Collected data entries:
..............................
/-- A dirty block of a compressed page is written back (R283): packed with the others when the allotment has room, otherwise held in the
overflow buffer with a driver event; while the buffer is full it waits, and so does the hart that wrote the block. -/
def writeBackIn (s : State) (a : Nat × Nat) (block : Nat) : State :=
  let k := expandedKey a.1 / 128 + block
  if !s.zcache.contains k || s.overflow.contains k then s
  else
    let v := Memory.readN s.mem (128 * k) 128
    let l := zBlocks s a.1 fun i => if i = block then some v else none
    if (zLayout l).2.2 ≤ a.2 then
      let t := zStore s a.1 a.2 l
      applyMoved { t with zcache := removeN k t.zcache, wbWait := t.wbWait.filter fun q => q.1 != k, mem := Memory.clear t.mem (128 * k) 128 } a.1 a.2
    else if s.overflow.length < 256 then holdBlock s a.1 a.2 k
    else { s with wbWait := (k, a.2) :: s.wbWait.filter fun q => q.1 != k }

/-- The write-back of a block of the page of a compressed leaf (R283). -/
def writeBack (s : State) (pte block : Nat) : State := writeBackIn s (allotment pte) block

/-- A write-back that has waited is made once the overflow buffer has room (R283). -/
def retryWriteBack (s : State) : State :=
  match s.wbWait.getLast? with
  | some q =>
    if !s.zcache.contains q.1 then { s with wbWait := s.wbWait.filter fun x => x.1 != q.1 }
    else if s.overflow.length < 256 then writeBackIn s ((q.1 / 32 * 4096 - 2 ^ 58) / 4, q.2) (q.1 % 32) else s
  | none => s

/-- WRITE_BACK of a block of the compressed page at an address (R283). -/
def execWriteBack (pasid : BitVec 20) (va : Word) (block : BitVec 5) (s : State) : Out :=
  match walkFor s pasid.toNat va.toNat with
  | some (_, pte, _) => if bitsN pte 58 2 = 1 ∨ bitsN pte 58 2 = 2 then .next (writeBack s pte block.toNat) else .next s
  | none => .next s

/-! ### Durability at the base dies (R289 to R294) -/

/-- A vector-class instruction that writes memory. -/
def writesMemory : Instr → Bool
  | .vst _ | .vsts _ | .vstx _ | .vcopy _ | .vstc _ | .vspill _ | .vstXn _ | .vstXtn _ | .mst _ | .sst _ | .scmt _ => true
  | .vamoAdd _ | .vamoAddCb _ | .vamoAnd _ | .vamoAndCb _ | .vamoCas _ | .vamoFadd _ | .vamoFaddCb _ | .vamoFmax _ | .vamoFmaxCb _ |
  .vamoFmin _ | .vamoFminCb _ | .vamoMax _ | .vamoMaxCb _ | .vamoMaxn _ | .vamoMaxnCb _ | .vamoMin _ | .vamoMinCb _ | .vamoMinn _ |
  .vamoMinnCb _ | .vamoOr _ | .vamoOrCb _ | .vamoSwap _ | .vamoXor _ | .vamoXorCb _ => true
  | _ => false

/-- The operands of a vector atomic that writes. -/
def atomOpers : Instr → Option OpVA
  | .vamoAdd f | .vamoAddCb f | .vamoAnd f | .vamoAndCb f | .vamoCas f | .vamoFadd f | .vamoFaddCb f | .vamoFmax f | .vamoFmaxCb f
  | .vamoFmin f | .vamoFminCb f | .vamoMax f | .vamoMaxCb f | .vamoMaxn f | .vamoMaxnCb f | .vamoMin f | .vamoMinCb f | .vamoMinn f
  | .vamoMinnCb f | .vamoOr f | .vamoOrCb f | .vamoSwap f | .vamoXor f | .vamoXorCb f => some f
  | _ => none

/-- The vector registers from which a member takes its addresses. -/
def addressRegs (d : DCtx) (i : Instr) : List Nat :=
  match i, atomOpers i with
  | .vstx f, _ => (List.range (indexRegs d)).map (f.vb.toNat + ·)
  | _, some f => (List.range (addrRegs d)).map (f.vb.toNat + ·)
  | _, none => []

/-- The bytes that a member may store to, by its scalar sources and the registers as they stand: first address and count of each range. -/
def storesAt (b : State) (i : Instr) : List (Word × Nat) :=
  let n := b.hart.cur.vl
  let each (f : Nat → Word) : List (Word × Nat) := (List.range n).map fun e => (f e, max (curWm b) (ew b) / 8 + 1)
  match i, atomOpers i with
  | .vst f, _ | .vstXn f, _ | .vstXtn f, _ => [(srcX b f.a, ceilDiv (n * curWm b) 8)]
  | .vcopy f, _ => [(srcX b f.vd, ceilDiv (n * ew b) 8)]
  | .vsts f, _ => each fun e => srcX b f.a + W e * srcX b f.b
  | .vstx f, _ => each fun e => match footIndex b f.a f.vb e with
    | .ok g => g.va
    | .error _ => srcX b f.a
  | .vstc f, _ => [(srcX b f.a, min (srcX b (f.a + 1)).toNat (ceilDiv n 32 * (4 + 4 * ew b)))]
  | .vspill f, _ => [(srcX b f.a, 64 + ceilDiv (n * max 8 (ew b)) 8)]
  | .mst f, _ => (List.range 128).map fun r => (tileAddr f b r 0, 512)
  | .sst f, _ => [(srcX b f.a, ((sumOf b f.sd.toNat).map footprint).getD 1572864)]
  | _, some f => each fun e => W (elG b f.vb.toNat e 64)
  | _, none => []

/-- Member `j` of the convoy at place `p` may still store to the Loft (R292): a commit does; the others may when a place that they can store to lies
there, or when what they store to is not known yet, because `vl` is not, or because a queued member makes their addresses or their summary. -/
def memberLoft (s : State) (p j : Nat) (i : Instr) : Bool :=
  writesMemory i &&
    (match i, convoyAt s p with
      | .scmt _, _ => true
      | _, none => true
      | _, some (b, _) =>
        let made (x : Nat × Nat × Instr) : Bool := ((memberOf x.2.2).map fun k =>
          (addressRegs (curDctx b) i).any (k.dsts.contains ·) || (match i with
            | .sst f => (writesOther x.2.2 k).contains (4, f.sd.toNat)
            | _ => false)).getD false
        (membersBefore s p j).any made || (storesAt b i).any fun r => toLoft b (spanFuel r.2) r.1 r.2)

/-- Some queued convoy of the focused hart with an earlier epoch than `n` may still store to the Loft. -/
def convoysLoft (s : State) (n : Nat) : Bool :=
  s.hart.vq.zipIdx.any fun c => decide (c.1.epoch < n) && c.1.members.zipIdx.any fun m => memberLoft s c.2 m.2 m.1

/-- A Loft store of the hart with an earlier epoch than `n` is still to be performed or queued: by a posted convoy, an access entry, its store
queues, or a combining entry (R292). DEDUCED: log entry 86. -/
def owesEarlier (s : State) (gang : Word) (hart n : Nat) : Bool :=
  (s.combining.any fun c => c.gang == gang && c.hart == hart && isLoftKey c.key && decide (c.epoch < n)) ||
  (harts s).any fun h => owns s h gang hart && (h.run == .running || h.run == .stopped) &&
    ((h.storeQ.any fun q => isLoftKey q.key && decide (q.epoch < n)) || convoysLoft { s with hart := h } n ||
      h.aq.zipIdx.any fun e => decide (e.1.epoch < n) && entryLoft { s with hart := h } (h.aq.take e.2) e.1)

/-- A persist-ordered store of the same hart and queue that entered the store queues earlier is still in them (R294). -/
def orderedQueued (s : State) (l : LoftStore) : Bool :=
  (harts s).any fun h => owns s h l.gang l.hart && h.storeQ.any fun q => q.po && isLoftKey q.key && q.queue == l.queue && decide (q.seq < l.seq)

/-- The Loft store `i` may become durable next: it is the oldest of its granule (R290), no Loft store of its hart's earlier epochs is pending
or still to come (R292), and, when it is persist-ordered, no such store of its queue that entered the
store queues earlier, or has been performed earlier without being queued, is pending or queued (R294). -/
def mayAccept (s : State) (i : Nat) : Bool :=
  match s.loftPend[i]? with
  | none => false
  | some l =>
    let same (x : LoftStore) : Bool := x.gang == l.gang && x.hart == l.hart
    !((s.loftPend.take i).any fun x => x.key / 128 == l.key / 128) &&
    !(l.po && (s.loftPend.any fun x => x.po && same x && x.queue == l.queue && decide (x.seq < l.seq)) ||
      l.po && (s.loftPend.take i).any fun x => x.po && same x && x.queue == l.queue && x.seq == l.seq) &&
    !(s.loftPend.any fun x => same x && decide (x.epoch < l.epoch)) && !owesEarlier s l.gang l.hart l.epoch && !(l.po && orderedQueued s l)
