-- ==== Sys2Proof/Machine/Step.lean ====
section
/-! DEFINITION. One step of the machine, and the state in which a given instruction is the next to be fetched. -/

namespace Sys2Proof.Machine

/-- One step: the turn that comes next is chosen, and its instruction or event, if it has one, is performed (log entry 1). -/
noncomputable def step (s : State) : Host.Outcome State Fault Refusal :=
  match chosen s with
  | (t, some i) => exec i t
  | (t, none) => .next t

/-- Memory as a job finds it: the context-table entry of PASID 1 at `ctx` (R276), page tables that map the lowest 512 GiB of DRAM to itself,
and eight bytes of code. -/
def jobMemory (m : List Host.Cell) (ctx code : Nat) : List Host.Cell :=
  Memory.writeN (Memory.writeN (Memory.writeN (Memory.writeN m ctx 16 (Context.bytes { root := 0x10000, state := 1, key := 0 }))
    0x10000 8 0x4401) 0x11000 8 0xDF) 0x8000 8 code

/-- The state with an instruction placed where the focused hart fetches next (log entry 34): bring-up is complete, the focused hart runs a
job of PASID 1, whose table maps the lowest addresses to DRAM, with its program counter at the instruction and nothing queued. It stands for
the launch that would bring the job there. -/
def State.withFetchWord (s : State) (nbits w : Nat) : State :=
  { s with
    agenda := [],
    dev := { s.dev with ready := true },
    tlb := s.tlb.filter fun e => e.pasid != 1,
    mem := jobMemory s.mem (s.ctxBase + 16) (w % 2 ^ nbits),
    hart := { s.hart with
      run := .running, pasid := 1, frame := 0x1000000, pc := 0x8000, park := none, lostAt := none, vq := [], aq := [], vwait := none, await := none,
      pins := [], stop := none, splice := none, kept := s.hart.instret.toNat / 256 },
    leaf := s.leaf.filter fun n => n != .preemptPending s.hart.gangid s.hart.hartid }

end Sys2Proof.Machine
end

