/-- R21, R24, R26, R39, R53, R168 to R170, R178, R283, R298, R342, R343, R347: the steps of the vector queue: the oldest ready micro-operation of those renamed issues when
the issue slot is the stall's, and completes; one whose operand's producer is unfinished is not ready; a lane re-executes one; the head convoy retires when all of its own are
complete; a pennant is taken by the head convoy or the next entry; a queued store becomes visible after the earlier ones of its target, a combining entry retires, a commit
writes its image and then its seal, and the linked stores of an iteration are released, or trap at their own place. That an issue without an offer or a slot, and a release of
nothing, change nothing is log entry 7; the codes 0x02 and 0x04 of a re-execution and the lane's count are log entry 55; the release of a store that was not forwarded is log
entry 26; that the steps of a commit are turns of their own is log entry 38. -/
def Obligations.VectorQueueSteps : Prop :=
  ∀ (s : State) (c : Convoy) (rest : List Convoy) (n : Nat), s.hart.vq = c :: rest → s.hart.run = .running →
    let v := rename s
    (∀ a, offer v = some a → hasSlot v = true → ∃ t l l', exec .microOperationIssue s = .next t ∧
      t = { s with cores := t.cores, hart := { s.hart with renamed := v.hart.renamed, issued := s.hart.issued ++ [a] } } ∧
      (coreOf t s.hart.core).rr = (s.hart.stall + 1) % 2 ^ modeOf s ∧ modeOf t = modeOf s ∧
      renamedUops v = l ++ a :: l' ∧ a ∉ s.hart.issued ∧ uopReady v a = true ∧ ∀ x ∈ l, x ∈ s.hart.issued ∨ uopReady v x = false) ∧
    (offer v = none ∨ hasSlot v = false → exec .microOperationIssue s = .next s) ∧
    (∀ a, (renamedUops s)[n]? = some a → a ∈ s.hart.issued → a ∉ s.hart.complete →
      exec (.microOperationComplete n) s = .next { s with hart := { s.hart with complete := s.hart.complete ++ [a] } }) ∧
    (∀ a b d u i m x, convoyAt v a.1 = some (b, d) → (uopsAt v a.1)[a.2]? = some u → d.members[u.member]? = some i → memberOf i = some m → Unfinished v x →
      (∃ r, r ∈ readsOther b.hart.cur.snap i m ∧ otherProducer v a.1 u.member r = some x) ∨
        (∃ r, r ∈ readsOf (curDctx b) m ∧ producerOf v a.1 u.member r = some x ∧ bindOf b r = none ∧
          (chained i (groupOf (curDctx b) m r).1 = false ∨ m.readsDst = true ∧ r ∈ m.dsts)) →
      uopReady v a = false) ∧
    (∀ a x d (lane : Nat), (renamedUops s)[n]? = some a → a ∈ s.hart.issued → (uopsAt s a.1)[a.2]? = some x → s.hart.vq[a.1]? = some d →
      let r := coreOf s s.hart.core
      let k := s.hart.stall * (32 / 2 ^ modeOf s) + lane % (32 / 2 ^ modeOf s)
      let had := ((r.reexec.find? fun q => q.1 == k).map fun q => q.2).getD 0
      let counted := setCore s { r with reexec := (k, had + 1) :: r.reexec.filter fun q => q.1 != k }
      exec (.laneReExecution (n, lane) false) s = .next (logError counted 0x04 (dieOf s.hart.core) s.hart.core s.hart.pasid 0 0) ∧
      exec (.laneReExecution (n, lane) true) s = .next (logError { counted with hart := { s.hart with
        vq := s.hart.vq.set a.1 { d with hurt := d.hurt ++ [(x.member, x.group)] } } } 0x02 (dieOf s.hart.core) s.hart.core s.hart.pasid 0 0)) ∧
    (let u := settleEarlier s c
      let ms := c.members.filterMap memberOf
      let r := runMembers (settleCompare (beginConvoy u c) ms) ms
      (∀ k, k < (uopsOf s c).length → (0, k) ∈ s.hart.complete) → ofRole s.hart c.addr = true → s.hart.vstart = 0 → r.hart.cur.fault = none →
      r.hart.cur.wait = none → exec .convoyRetire s = .next (retire u r c.members.length)) ∧
    (∀ (b : Bool) (k : BitVec 3) p l, c.members.head? = some (.pnTake b k) → k = 0 ∨ k = 5 → c.taken = none → pnList s.hart k.toNat = p :: l →
      exec (.pennantTake k) s = .next { s with hart := { s.hart with
        vq := { c with taken := some p } :: rest, pennants := s.hart.pennants.set (k.toNat % 6) l (Nat.mod_lt _ (by decide)) } }) ∧
    (∀ (k : BitVec 3) i e p l, k = 1 ∨ k = 3 → s.hart.aq.findIdx? isFresh = some i → s.hart.aq[i]? = some e → takeOf e = some k.toNat → e.taken = none →
      pnList s.hart k.toNat = p :: l →
      exec (.pennantTake k) s = .next { s with hart := { s.hart with
        aq := s.hart.aq.set i { e with taken := some p }, pennants := s.hart.pennants.set (k.toNat % 6) l (Nat.mod_lt _ (by decide)) } }) ∧
    (writerStalls s s.hart = true → exec (.storeQueueDrain n) s = .next s) ∧
    (∀ st, s.hart.storeQ[n]? = some st → writerStalls s s.hart = false → (∀ q ∈ s.hart.storeQ.take n, targetIn s q.key ≠ targetIn s st.key) →
      exec (.storeQueueDrain n) s = .next (applyStore { s with hart := { s.hart with storeQ := s.hart.storeQ.eraseIdx n } } st) ∧
      (MemoryOk s → placeOf s st.key = some .dram → isZKey st.key = false → st.mask = 256 ^ st.n - 1 → moduleFailed s st.key = false →
        ∃ t, exec (.storeQueueDrain n) s = .next t ∧ Memory.readN t.mem st.key st.n = st.val % 256 ^ st.n ∧
          ∀ k, k < st.key ∨ st.key + st.n ≤ k → Memory.read t.mem k = Memory.read s.mem k)) ∧
    (∀ x, s.combining[n]? = some x → exec (.combiningEntryRetire n) s = .next (retireCombine { s with combining := s.combining.eraseIdx n } x)) ∧
    (∀ f m k u, c.members = [.scmt f] → c.binds = [] → c.hurt = [] → c.differs = [] → s.hart.unverified = [] → s.hart.vstart = 0 → ofRole s.hart c.addr = true →
      (c.phase = 0 → (memScmt f).run (beginConvoy s c) = commitImage f m k u → (commitImage f m k u).hart.cur.fault = none →
        (commitImage f m k u).hart.cur.phase = 1 →
        ∃ t c', exec .scmtImageWrite s = .next t ∧ t.hart.vq = c' :: rest ∧ c'.phase = 1 ∧ c'.commit = k ∧ c'.members = c.members ∧
          t.hart.storeQ = (commitImage f m k u).hart.storeQ ∧ t.hart.vwait = some none) ∧
      (c.phase = 1 → (memScmt f).run (beginConvoy s c) = commitSeal f m u → (commitSeal f m u).hart.cur.fault = none →
        (commitSeal f m u).hart.cur.phase = 2 →
        ∃ t c', exec .scmtSealWrite s = .next t ∧ t.hart.vq = c' :: rest ∧ c'.phase = 2 ∧ c'.members = c.members ∧
          t.hart.storeQ = (commitSeal f m u).hart.storeQ ∧ t.hart.vwait = some none)) ∧
    (∀ (z : State) sp i, z.hart.run = .running → z.hart.vq = [] → z.hart.splice = some sp → spliceAt z.hart = some i → i.region = 2 →
      (sp.linked = [] → exec .linkedStoreRelease z = .next z) ∧
      (∀ k t, sp.linked = [k] → (k.tag ∈ sp.both → k.forwarded = false) → releaseLinked z k = (t, none) →
        exec .linkedStoreRelease z = .next (setLinked t [])) ∧
      (∀ k t, sp.linked = [k] → (k.tag ∈ sp.both → k.forwarded = false) → releaseLinked z k = (t, some none) →
        exec .linkedStoreRelease z = .next (parked (setLinked z [k]) .migration)) ∧
      (∀ k t tr, sp.linked = [k] → (k.tag ∈ sp.both → k.forwarded = false) → releaseLinked z k = (t, some (some tr)) → tr.cause ≠ .halt →
        ∃ u, exec .linkedStoreRelease z = .next u ∧ StoppedWith u tr.cause.code k.addr tr.tval k.index ∧ u.hart.v = z.hart.v ∧ u.hart.x = z.hart.x) ∧
      (∀ k, sp.linked = [k] → k.tag ∈ sp.both → k.forwarded = true → exec .linkedStoreRelease z = .next (setLinked z [])))

/-! ### Stops, saves and modes -/

/-- R58, R59, R86 to R88, R93, R94, R96, R97, R99: a delivered trap or a pre-emption stops the running hart and writes class F; a partition is saved with the SPAD bit; a
restore of an unchanged frame into a stall of the frame's VRLEN puts the hart back where it was, and is refused otherwise (R97); the leaf ends a gang with the report of its
stopped hart; a pending mode is set, withdrawn, and taken once the harts of the core have arrived at a `vsl`, and then the latch is zero and LR is 0 (R186). The model's
choices: a mode request replaces a pending one (log entry 89); the check of the opaque part is `opaqueCells` (log entry 20); `restore` refuses at another mode (log entry 84),
changes nothing while the header's page is in migration (log entry 7), and traps SHED_LOST when the stopped hart has lost a store in flight (log entry 101). -/
def Obligations.StopsAndModes : Prop :=
  ∀ s : State,
    let h := s.hart
    let r := coreOf s h.core
    (∀ c (cause : BitVec 8) (v epc : Word) (m : BitVec 2), causeOf cause.toNat = some c → c ∉ [Cause.preempt, .repartition, .pasidGone, .halt] →
      h.run = .running → h.vq = [] → (∀ e ∈ h.aq.head?, e.addr ≠ epc) →
      ∃ t, exec (.trapDelivery cause v epc m) s = .next t ∧ StoppedWith t cause.toNat epc v m.toNat ∧ t.hart.x = h.x ∧ t.hart.v = h.v ∧
        t.hart.aq = h.aq ∧ t.hart.pc = h.pc) ∧
    (h.run = .running → h.vq = [] → ofRole h h.pc = true → ∃ t p, exec .preempt s = .next t ∧ StoppedWith t 0x20 h.pc 0 0 ∧ t.hart.stop = some p ∧ p.spad = true ∧
      p.queue = .none ∧ p.rpc = h.pc ∧ t.hart.pins = [] ∧ t.hart.x = h.x ∧ t.hart.v = h.v ∧ t.hart.aq = h.aq) ∧
    (∀ p t, h.stop = some p → p.spad = false → p.unsaved = false → p.faulted = none → h.run = .stopped → h.cause ≠ 0x14 →
      frameWalk (settlePartition s) 2048 p.frame (framesz s) = (t, none) →
      ∃ u, exec .partitionSave s = .next u ∧ u.hart.stop = some { p with spad := true } ∧ u.hart.spad = some (partitionCopy t) ∧
        u.leaf = t.leaf ++ [.partitionSaved t.hart.gangid t.hart.hartid]) ∧
    (∀ p v (core : BitVec 8) (stall : BitVec 2) (rpc : Option Word), h.stop = some p → h.run = .stopped → p.unsaved = false → p.faulted = none →
      h.cause ≠ 0x14 → stallTaken s core.toNat stall.toNat = false → stall.toNat < 2 ^ (coreOf s core.toNat).cur → core.toNat < 192 → s.dev.computeOn = true →
      (headerBytes s p = some (some v) → headerKept h p v = true → opaqueCells s p.frame (frameszOf h p) = p.opaquePart →
        p.vrl = vrlenIn (coreOf s core.toNat).cur h.prot →
        (p.spad = true ∨ p.core = core.toNat ∧ p.stall = stall.toNat) → (contextOf s h.pasid).state = 1 → (rpc = none ∨ p.queue = .sequencer) →
        (∀ va, h.lostAt = some va → ∃ t, exec (.restore core stall rpc) s = .next t ∧
          StoppedWith t Cause.shedLost.code (rpc.getD (W (bitsN v 128 64))) va 0 ∧ t.hart.lostAt = none ∧ t.hart.x = h.x ∧ t.hart.v = h.v) ∧
        (h.lostAt = none → ∃ t, exec (.restore core stall rpc) s = .next t ∧ t.hart.run = .running ∧ t.hart.pc = rpc.getD (W (bitsN v 128 64)) ∧
          t.hart.core = core.toNat ∧ t.hart.stall = stall.toNat ∧ t.hart.stop = none ∧ t.hart.vstart = p.stands ∧ t.hart.x = h.x ∧ t.hart.v = h.v ∧
          t.hart.vp = h.vp ∧ t.hart.p = h.p ∧ t.hart.tile = h.tile ∧ t.hart.sums = h.sums ∧ t.hart.cause = h.cause ∧ t.hart.epc = h.epc ∧
          t.hart.vq = h.vq ∧ t.hart.aq = h.aq ∧ t.hart.vdirty = 0 ∧ t.hart.sdirty = 0 ∧ t.hart.mdirty = 0)) ∧
      (headerBytes s p = none → exec (.restore core stall rpc) s = .next s) ∧
      (∀ b, headerBytes s p = some b →
        (b = none ∨ b = some v ∧ headerKept h p v = false) ∨ p.vrl ≠ vrlenIn (coreOf s core.toNat).cur h.prot ∨ (contextOf s h.pasid).state ≠ 1 ∨
          opaqueCells s p.frame (frameszOf h p) ≠ p.opaquePart ∨
          (p.spad = false ∧ (p.core ≠ core.toNat ∨ p.stall ≠ stall.toNat)) ∨ rpc.isSome = true ∧ p.queue ≠ .sequencer →
        exec (.restore core stall rpc) s = .next { s with leaf := s.leaf ++ [.refused h.gangid h.hartid] })) ∧
    (∀ g p, gangOf s h = some g → h.stop = some p → h.run = .stopped → p.unsaved = false → p.faulted = none → h.cause ≠ 0x14 → heldWaits s g = false →
      exec (.gangEnd h.cause) s = .next (closeGang (gangEnergy s g).2 g (stopResult h (gangEnergy s g).1)) ∧
      (s.others = [] → ∃ t, exec (.gangEnd h.cause) s = .next t ∧ t.gangs = s.gangs.filter (fun k => k.lid != g.lid) ∧ t.hart.run = .ended ∧
        t.hart.vq = [] ∧ t.hart.aq = [] ∧ t.hart.storeQ = [])) ∧
    (∀ mode : BitVec 2, mode.toNat ≠ 3 → mode.toNat ≠ r.cur → boundCore s h.core = false →
      (∀ o ∈ coreHarts s h.core, o.run = .running → mayRepartition s o = true) →
      ∃ t, exec (.stallModeRequest mode) s = .next t ∧ t = { s with cores := t.cores } ∧ coreOf t h.core = { r with pend := some mode.toNat } ∧
        ∀ c, c ≠ h.core → coreOf t c = coreOf s c) ∧
    (∀ f, instrHere s = some (.vsl f) → h.run = .running → r.pend.isSome = true → h.vq = [] → h.aq = [] → NoHold s [f.a, f.d] →
      exec .arrival s = .next (parked s .vsl)) ∧
    (∃ t, exec .pendingModeWithdraw s = .next t ∧ coreOf t h.core = { r with pend := none } ∧
      t.hart = (if h.park = some .vsl ∨ h.park = some .drain then { h with park := none, again := false } else h)) ∧
    (∀ new k gang, s.others = [] → h.run = .running → h.park = some .vsl → r.pend = some new → stallAfter r.cur new h.stall = some k →
      s.dev.computeOn = true → s.gangs.find? (fun g => g.lid == gang) = none →
      ∃ t, exec (.stallModeSwitch gang) s = .next t ∧ coreOf t h.core = { r with cur := new, pend := none } ∧ t.hart.stall = k ∧ t.hart.vl = 0 ∧
        t.hart.vstart = 0 ∧ t.hart.x = h.x ∧ t.hart.latch = { val := 0, cells := 0 } ∧ t.hart.lr = 0 ∧ t.hart.park = none ∧ t.hart.vdirty = 0xFFFFFFFF ∧ t.hart.sdirty = 0xFFFF ∧
        (h.streams = [] → h.binds = [] → ∀ i : Fin 32, t.hart.v[i] = keepBits h.v[i] (8 * min (vrlenIn r.cur h.prot) (vrlenIn new h.prot))))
..............................
◆ What needs to be done:
Would you print, exactly as written, every line above from the one holding "address (R283). -/" through the one holding "def atomOpers : Instr → Option OpVA", with both included and no other lines?

◆ Solved exercise:
/-- WRITE_BACK of a block of the compressed page at an address (R283). -/
def execWriteBack (pasid : BitVec 20) (va : Word) (block : BitVec 5) (s : State) : Out :=
  match walkFor s pasid.toNat va.toNat with
  | some (_, pte, _) => if bitsN pte 58 2 = 1 ∨ bitsN pte 58 2 = 2 then .next (writeBack s pte block.toNat) else .next s
  | none => .next s

/-! ### Durability at the base dies (R289 to R294) -/

/-- A vector-class instruction that writes memory. -/
def writesMemory : Instr → Bool
  | .vst _ | .vsts _ | .vstx _ | .vcopy _ | .vstc _ | .vspill _ | .vstXn _ | .vstXtn _ | .mst _ | .sst _ | .scmt _ => true
  | .vamoAdd _ | .vamoAddCb _ | .vamoAnd _ | .vamoAndCb _ | .vamoCas _ | .vamoFadd _ | .vamoFaddCb _ | .vamoFmax _ | .vamoFmaxCb _ |
  .vamoFmin _ | .vamoFminCb _ | .vamoMax _ | .vamoMaxCb _ | .vamoMaxn _ | .vamoMaxnCb _ | .vamoMin _ | .vamoMinCb _ | .vamoMinn _ |
  .vamoMinnCb _ | .vamoOr _ | .vamoOrCb _ | .vamoSwap _ | .vamoXor _ | .vamoXorCb _ => true
  | _ => false

/-- The operands of a vector atomic that writes. -/
def atomOpers : Instr → Option OpVA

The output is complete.